FIG. 15 shows an operation flow of the ST in the HEAD state. The normality of the test ring is being monitored (step 400), and when normality is detected, it becomes NORM (step 410). If the test ring is normal, HEAD is maintained (step 420).

FIG. 16 shows an operation flow of the ST in the TAIL state. When RA is received, BR transmission is stopped (step 500), the normality of the test ring is checked (step 510), and if it is normal, N
It becomes an ORM (step 520), and if not normal, the TAIL setting is maintained (step 530).

〔The invention's effect〕

According to the present invention, it is possible to test the normality of the MAC level communication in the part where a new ring is to be expanded, so that it is possible to monitor failure recovery and perform necessary and sufficient confirmation at system startup. Further, since the test is performed by forming a local ring separately from the ring transmission line which is already in operation, there is an effect that the test can be executed without affecting the network system in operation.

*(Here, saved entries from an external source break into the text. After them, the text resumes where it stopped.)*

/-- One source of reach 3 or 4, from its drain to the end of its start-up (R550, R556); a target has at most one. -/
structure ResetJob where
  target : Nat
  reach : Nat
  /-- A command or an agent holds it. -/
  hold : Bool
  /-- 0 draining, 1 asserted, 2 starting up. -/
  phase : Nat := 0
  /-- Strongest reach of its episode, once it starts up (R551). -/
  strongest : Nat := 4
  forced : Bool := false
  /-- Its drain has completed while another of its episode still drains (R27). -/
  drained : Bool := false
  discarded : Nat := 0
  /-- Commands that it closes: 0 a pulse, at the end of the start-up; 1 a hold, at the assertion; 2 a release, at the
  end of the start-up (R574). -/
  waiters : List (Waiter × Nat) := []
  /-- Breakwater `DOMAIN_RESET` packets whose reply marks the assertion (R79). -/
  bwReply : List Req := []
  deriving DecidableEq, Repr

/-- A source recorded under R552 for later. -/
structure Recorded where
  target : Nat
  reach : Nat
  hold : Bool
  waiter : Option (Waiter × Nat)
  deriving DecidableEq, Repr

/-- The record of the last start (`BOOT_STATUS`). -/
structure BootRec where
  kind : Nat := 0
  slot : Nat := 0xFF
  fwResult : Nat := 0
  profSlot : Nat := 0xFF
  profResult : Nat := 2
  cal : Nat := 0
  toFe : Nat := 0
  toReady : Nat := 0
  packets : Nat := 0
  failPkt : Nat := 0xFFFFFFFF
  failStatus : Nat := 0
  deriving DecidableEq, Repr

/-- The reset controller and Headland's life. -/
structure Rst where
  /-- The power-on detector has released (R645). -/
  powered : Bool := false
  /-- Filtered pin levels (R549). -/
  pgood : Bool := false
  resetN : Bool := false
  /-- `BOOTSEL` at a release of a reset that waits under R552. -/
  bootselPins : Nat := 0
  /-- Reach of the cold or pin reset that waits for READY (R552). -/
  due : Option Nat := none
  /-- BOOTSEL as sampled (R559). -/
  bootsel : Nat := 0
  /-- A reset of reach 0 to 2 is asserted. -/
  asserted : Bool := true
  /-- Reach of the reset asserted, or of the start-up in progress. -/
  reach : Nat := 0
  /-- Start-up of reach 0 to 2 in progress, until READY. -/
  starting : Bool := false
  /-- A warm reset is due: 0 none, 1 asked by command, 2 by the watchdog. -/
  warmDue : Nat := 0
  fusesLoaded : Bool := false
  fwChecked : Bool := false
  bistDone : Bool := false
  calDone : Bool := false
  /-- Ticker value at the reference of the start. -/
  startAt : Nat := 0
  startKind : Nat := 0
  warmCause : Nat := 0
  /-- READ_CORE_STATUS coding: 0 in reset, 1 starting, 2 READY, 3 watchdog expired, 4 firmware failed. -/
  headland : Nat := 0
  slot : Nat := 0
  /-- Slot of `FIRMWARE_SELECT` (0 A, 1 B) in force (R576). -/
  sel : Option Nat := none
  /-- Slot and header sequence of the image last checked (R564). -/
  lastImage : Option (Nat × Nat) := none
  fwVersion : Nat := 0
  boot : BootRec := {}
  jobs : List ResetJob := []
  recorded : List Recorded := []
  lastForced : Nat := 0xFFFFFFFF
  episodes : Nat := 0
  lastReach : Nat := 0xFF
  lastEnd : Nat := 0
  /-- Slice gates that drain or wait for their bridges: slice, opcode, command, and whether the drain was forced (R443). -/
  gating : List (Nat × Nat × Req × Bool) := []
  deriving DecidableEq, Repr

/-! ### MRAM and calibration (R580 to R606) -/

/-- A host write session (R600). -/
structure NvmSession where
  region : Nat
  src : Nat
  len : Nat
  /-- After `NVM_WRITE_END`: its tag and the expected body check. -/
  closing : Option (Nat × Nat)
  deriving DecidableEq, Repr

/-- A device store of calibration values in progress (R594). -/
structure CalStore where
  region : Nat
  seq : Nat
  /-- The command it closes, none for an auto-store. -/
  waiter : Option Waiter
  deriving DecidableEq, Repr

/-- The MRAM, its controller and the write session. -/
structure Nvm where
  /-- The MRAM's bytes by MRAM address (R595); an unlisted byte is 0 (log entry 7). -/
  mem : List Host.Cell := []
  session : Option NvmSession := none
  store : Option CalStore := none
  /-- NVM writes are over after `DEVICE_POWER_SET` Off (R359). -/
  off : Bool := false
  /-- Entries ever copied to the fault-record ring: the next goes to this number mod 2,048 (R516). -/
  ringNext : Nat := 0
  deriving DecidableEq, Repr

/-- Calibration of one line port or host lane (CAL_STATUS). -/
structure Cal where
  last : Nat := 0
  failed : Nat := 0
  pending : Nat := 0
  /-- Ticker value at the end of the last run. -/
  endedAt : Option Nat := none
  source : Nat := 0
  /-- A run is in progress, its in-traffic items have been measured, and the sensor's reading at its start (R586). -/
  running : Bool := false
  measured : Bool := false
  startRead : Int := 0
  /-- Items whose last attempt in the run failed. -/
  runFailed : Nat := 0
  /-- Steps still to be applied: (item, value number, signed steps left) (R591). -/
  steps : List (Nat × Nat × Int) := []
  /-- Applied steps by item × 64 + value, in steps from the value restored or measured at start. -/
  values : Tab Int := []
  /-- Failures since the last `CAL_FAILED` event. -/
  failures : Nat := 0
  /-- Ticker value of the last `CAL_FAILED` event. -/
  eventAt : Option Nat := none
  /-- Modes in which item 6 has been run since the start, and a run of it that is due (R581). -/
  modesSeen : Nat := 0
  item6 : Bool := false
  deriving DecidableEq, Repr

Further, according to the present invention, it is possible to start up from any ST on the ring, and each standing ST can communicate with each other via the ring formed by the rising ST. Further, according to the present invention, even when a plurality of STs are started up at the same time, a single ring including those STs is formed, which has the effect of shortening the startup time of the network system.

[Brief description of drawings]

FIG. 1 is a diagram for explaining the state of a network in the process of expansion according to the present invention, and FIG.
Overall system configuration diagram, FIG. 3 is a diagram showing an example of the internal configuration of the ST, FIG. 4 is an internal configuration diagram of the switch circuit 5, FIG. 5 is a configuration diagram of a communication frame, and FIG. (J) is a state diagram of the network expansion process, FIGS. 7 to 11 are diagrams showing the internal state of the ST in the network expansion process, and FIG.
Figures (A)-(D) are explanatory views of various states of ST, and Figures 13-
FIG. 16 is an operation flowchart of ST. 1 ... Integrated device (ST), 2 ... Terminal device, 3 ... Ring transmission line, 9 ... Communication control device, 10 ... Activation signal detection circuit, 31 ... Test ring, 6 ... Local ring switch Circuit, 5 ... Dual transmission line switch circuit.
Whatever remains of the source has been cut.